### Exercise requirements
Your answer should be the line containing "NEXT (R86). -/" and every line after it to the end of the records below, word for word.

Collected data
***
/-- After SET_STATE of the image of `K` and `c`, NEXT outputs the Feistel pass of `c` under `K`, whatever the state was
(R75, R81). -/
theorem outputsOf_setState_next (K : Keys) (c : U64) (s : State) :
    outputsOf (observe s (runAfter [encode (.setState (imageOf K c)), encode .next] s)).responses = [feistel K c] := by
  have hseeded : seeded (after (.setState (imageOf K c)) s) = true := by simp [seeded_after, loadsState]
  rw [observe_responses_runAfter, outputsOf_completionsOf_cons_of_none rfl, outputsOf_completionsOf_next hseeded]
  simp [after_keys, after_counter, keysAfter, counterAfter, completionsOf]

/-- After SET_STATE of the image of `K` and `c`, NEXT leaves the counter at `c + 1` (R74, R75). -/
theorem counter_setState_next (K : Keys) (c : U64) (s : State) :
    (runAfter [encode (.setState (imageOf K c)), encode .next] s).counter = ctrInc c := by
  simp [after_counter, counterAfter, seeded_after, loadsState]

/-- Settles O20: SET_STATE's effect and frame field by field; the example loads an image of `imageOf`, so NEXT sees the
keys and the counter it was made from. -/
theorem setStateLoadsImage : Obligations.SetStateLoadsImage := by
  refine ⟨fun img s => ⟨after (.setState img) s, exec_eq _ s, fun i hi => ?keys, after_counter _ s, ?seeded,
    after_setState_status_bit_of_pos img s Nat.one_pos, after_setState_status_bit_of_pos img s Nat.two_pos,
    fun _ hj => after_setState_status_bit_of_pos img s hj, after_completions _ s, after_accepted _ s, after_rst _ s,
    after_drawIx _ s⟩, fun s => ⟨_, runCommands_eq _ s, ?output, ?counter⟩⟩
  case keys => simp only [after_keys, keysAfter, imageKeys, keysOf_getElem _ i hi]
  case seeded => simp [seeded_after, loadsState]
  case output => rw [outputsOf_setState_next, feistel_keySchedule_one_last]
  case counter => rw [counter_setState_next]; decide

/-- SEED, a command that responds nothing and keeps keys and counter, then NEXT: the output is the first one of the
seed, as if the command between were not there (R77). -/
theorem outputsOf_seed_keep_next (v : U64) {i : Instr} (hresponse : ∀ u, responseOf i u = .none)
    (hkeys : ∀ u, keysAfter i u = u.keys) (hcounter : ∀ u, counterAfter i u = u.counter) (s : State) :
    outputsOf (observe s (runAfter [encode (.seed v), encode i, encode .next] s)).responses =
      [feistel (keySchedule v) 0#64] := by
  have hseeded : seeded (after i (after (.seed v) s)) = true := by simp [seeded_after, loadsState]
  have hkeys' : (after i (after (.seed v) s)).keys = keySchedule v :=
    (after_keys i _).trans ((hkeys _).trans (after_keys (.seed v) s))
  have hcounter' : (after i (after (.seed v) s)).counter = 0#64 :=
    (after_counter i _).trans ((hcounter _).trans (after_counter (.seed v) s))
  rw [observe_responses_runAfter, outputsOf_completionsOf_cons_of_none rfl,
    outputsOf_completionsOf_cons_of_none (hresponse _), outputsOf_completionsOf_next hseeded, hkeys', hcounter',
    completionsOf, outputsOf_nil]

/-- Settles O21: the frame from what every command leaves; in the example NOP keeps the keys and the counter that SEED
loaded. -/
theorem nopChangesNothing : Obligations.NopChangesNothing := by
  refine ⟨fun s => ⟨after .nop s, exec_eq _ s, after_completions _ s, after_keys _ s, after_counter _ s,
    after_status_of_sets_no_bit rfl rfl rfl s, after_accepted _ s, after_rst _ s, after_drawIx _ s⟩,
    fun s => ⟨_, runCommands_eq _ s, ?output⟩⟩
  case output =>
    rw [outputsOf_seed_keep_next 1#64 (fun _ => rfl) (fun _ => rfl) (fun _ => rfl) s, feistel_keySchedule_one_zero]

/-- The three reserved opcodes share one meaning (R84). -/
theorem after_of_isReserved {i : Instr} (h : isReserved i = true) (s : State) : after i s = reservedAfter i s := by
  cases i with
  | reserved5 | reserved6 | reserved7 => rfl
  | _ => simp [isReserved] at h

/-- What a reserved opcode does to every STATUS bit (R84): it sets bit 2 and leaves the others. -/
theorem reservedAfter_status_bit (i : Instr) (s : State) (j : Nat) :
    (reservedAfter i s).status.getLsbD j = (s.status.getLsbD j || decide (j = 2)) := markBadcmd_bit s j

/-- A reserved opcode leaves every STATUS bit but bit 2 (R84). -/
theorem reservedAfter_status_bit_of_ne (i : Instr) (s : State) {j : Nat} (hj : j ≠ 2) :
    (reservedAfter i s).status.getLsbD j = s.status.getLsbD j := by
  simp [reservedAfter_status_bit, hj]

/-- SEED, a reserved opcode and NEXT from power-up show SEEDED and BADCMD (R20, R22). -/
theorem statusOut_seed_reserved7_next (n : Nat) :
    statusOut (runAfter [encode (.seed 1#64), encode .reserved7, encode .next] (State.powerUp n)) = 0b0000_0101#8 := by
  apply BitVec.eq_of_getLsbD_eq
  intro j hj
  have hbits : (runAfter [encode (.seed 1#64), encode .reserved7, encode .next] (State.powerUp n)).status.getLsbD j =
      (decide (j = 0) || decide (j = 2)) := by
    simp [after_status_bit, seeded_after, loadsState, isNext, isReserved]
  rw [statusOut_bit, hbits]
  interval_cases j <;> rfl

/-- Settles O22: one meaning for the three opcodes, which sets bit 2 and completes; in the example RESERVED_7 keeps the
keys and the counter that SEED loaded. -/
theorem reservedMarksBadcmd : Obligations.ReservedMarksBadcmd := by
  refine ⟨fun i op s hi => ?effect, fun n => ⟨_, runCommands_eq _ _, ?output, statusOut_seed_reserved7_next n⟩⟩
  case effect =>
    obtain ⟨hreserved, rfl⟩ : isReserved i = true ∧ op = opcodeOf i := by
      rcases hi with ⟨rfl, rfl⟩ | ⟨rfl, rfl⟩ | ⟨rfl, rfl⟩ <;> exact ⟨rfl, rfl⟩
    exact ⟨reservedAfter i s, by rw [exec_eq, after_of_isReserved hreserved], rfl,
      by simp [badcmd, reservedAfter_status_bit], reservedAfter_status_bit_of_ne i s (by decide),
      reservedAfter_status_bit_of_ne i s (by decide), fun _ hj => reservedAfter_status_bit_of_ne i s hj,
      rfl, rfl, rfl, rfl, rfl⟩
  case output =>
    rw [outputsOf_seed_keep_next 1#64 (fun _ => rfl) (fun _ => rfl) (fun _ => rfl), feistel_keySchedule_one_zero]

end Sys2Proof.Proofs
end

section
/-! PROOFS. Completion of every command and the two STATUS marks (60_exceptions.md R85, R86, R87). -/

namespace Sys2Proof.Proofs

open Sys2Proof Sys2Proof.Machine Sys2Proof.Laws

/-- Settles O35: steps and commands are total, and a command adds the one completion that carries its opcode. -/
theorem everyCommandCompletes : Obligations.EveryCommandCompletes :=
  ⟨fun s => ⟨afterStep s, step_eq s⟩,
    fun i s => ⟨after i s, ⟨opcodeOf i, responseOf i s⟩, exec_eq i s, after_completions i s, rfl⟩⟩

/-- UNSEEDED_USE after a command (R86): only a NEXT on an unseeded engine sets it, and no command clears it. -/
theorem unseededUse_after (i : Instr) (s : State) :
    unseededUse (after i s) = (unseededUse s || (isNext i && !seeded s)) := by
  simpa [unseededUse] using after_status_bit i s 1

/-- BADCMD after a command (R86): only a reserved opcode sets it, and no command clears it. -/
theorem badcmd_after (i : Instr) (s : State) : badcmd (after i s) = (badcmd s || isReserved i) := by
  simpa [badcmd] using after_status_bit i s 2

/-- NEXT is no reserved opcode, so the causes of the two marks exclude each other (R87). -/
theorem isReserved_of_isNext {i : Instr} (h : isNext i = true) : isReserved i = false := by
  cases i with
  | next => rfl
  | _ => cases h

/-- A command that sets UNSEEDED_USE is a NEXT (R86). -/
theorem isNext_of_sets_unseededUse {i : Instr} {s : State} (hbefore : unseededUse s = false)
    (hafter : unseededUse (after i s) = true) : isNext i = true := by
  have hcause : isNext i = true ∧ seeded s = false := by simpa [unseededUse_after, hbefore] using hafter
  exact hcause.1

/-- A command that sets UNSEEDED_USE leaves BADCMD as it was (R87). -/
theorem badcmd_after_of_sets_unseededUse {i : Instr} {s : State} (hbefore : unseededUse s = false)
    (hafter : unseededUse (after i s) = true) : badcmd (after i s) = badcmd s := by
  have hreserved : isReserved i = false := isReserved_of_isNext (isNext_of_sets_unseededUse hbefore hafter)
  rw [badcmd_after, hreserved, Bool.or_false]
***
### Answer space
/-- A command that sets UNSEEDED_USE is a NEXT (R86). -/
theorem isNext_of_sets_unseededUse {i : Instr} {s : State} (hbefore : unseededUse s = false)
    (hafter : unseededUse (after i s) = true) : isNext i = true := by
  have hcause : isNext i = true ∧ seeded s = false := by simpa [unseededUse_after, hbefore] using hafter
  exact hcause.1

/-- A command that sets UNSEEDED_USE leaves BADCMD as it was (R87). -/
theorem badcmd_after_of_sets_unseededUse {i : Instr} {s : State} (hbefore : unseededUse s = false)
    (hafter : unseededUse (after i s) = true) : badcmd (after i s) = badcmd s := by
  have hreserved : isReserved i = false := isReserved_of_isNext (isNext_of_sets_unseededUse hbefore hafter)
  rw [badcmd_after, hreserved, Bool.or_false]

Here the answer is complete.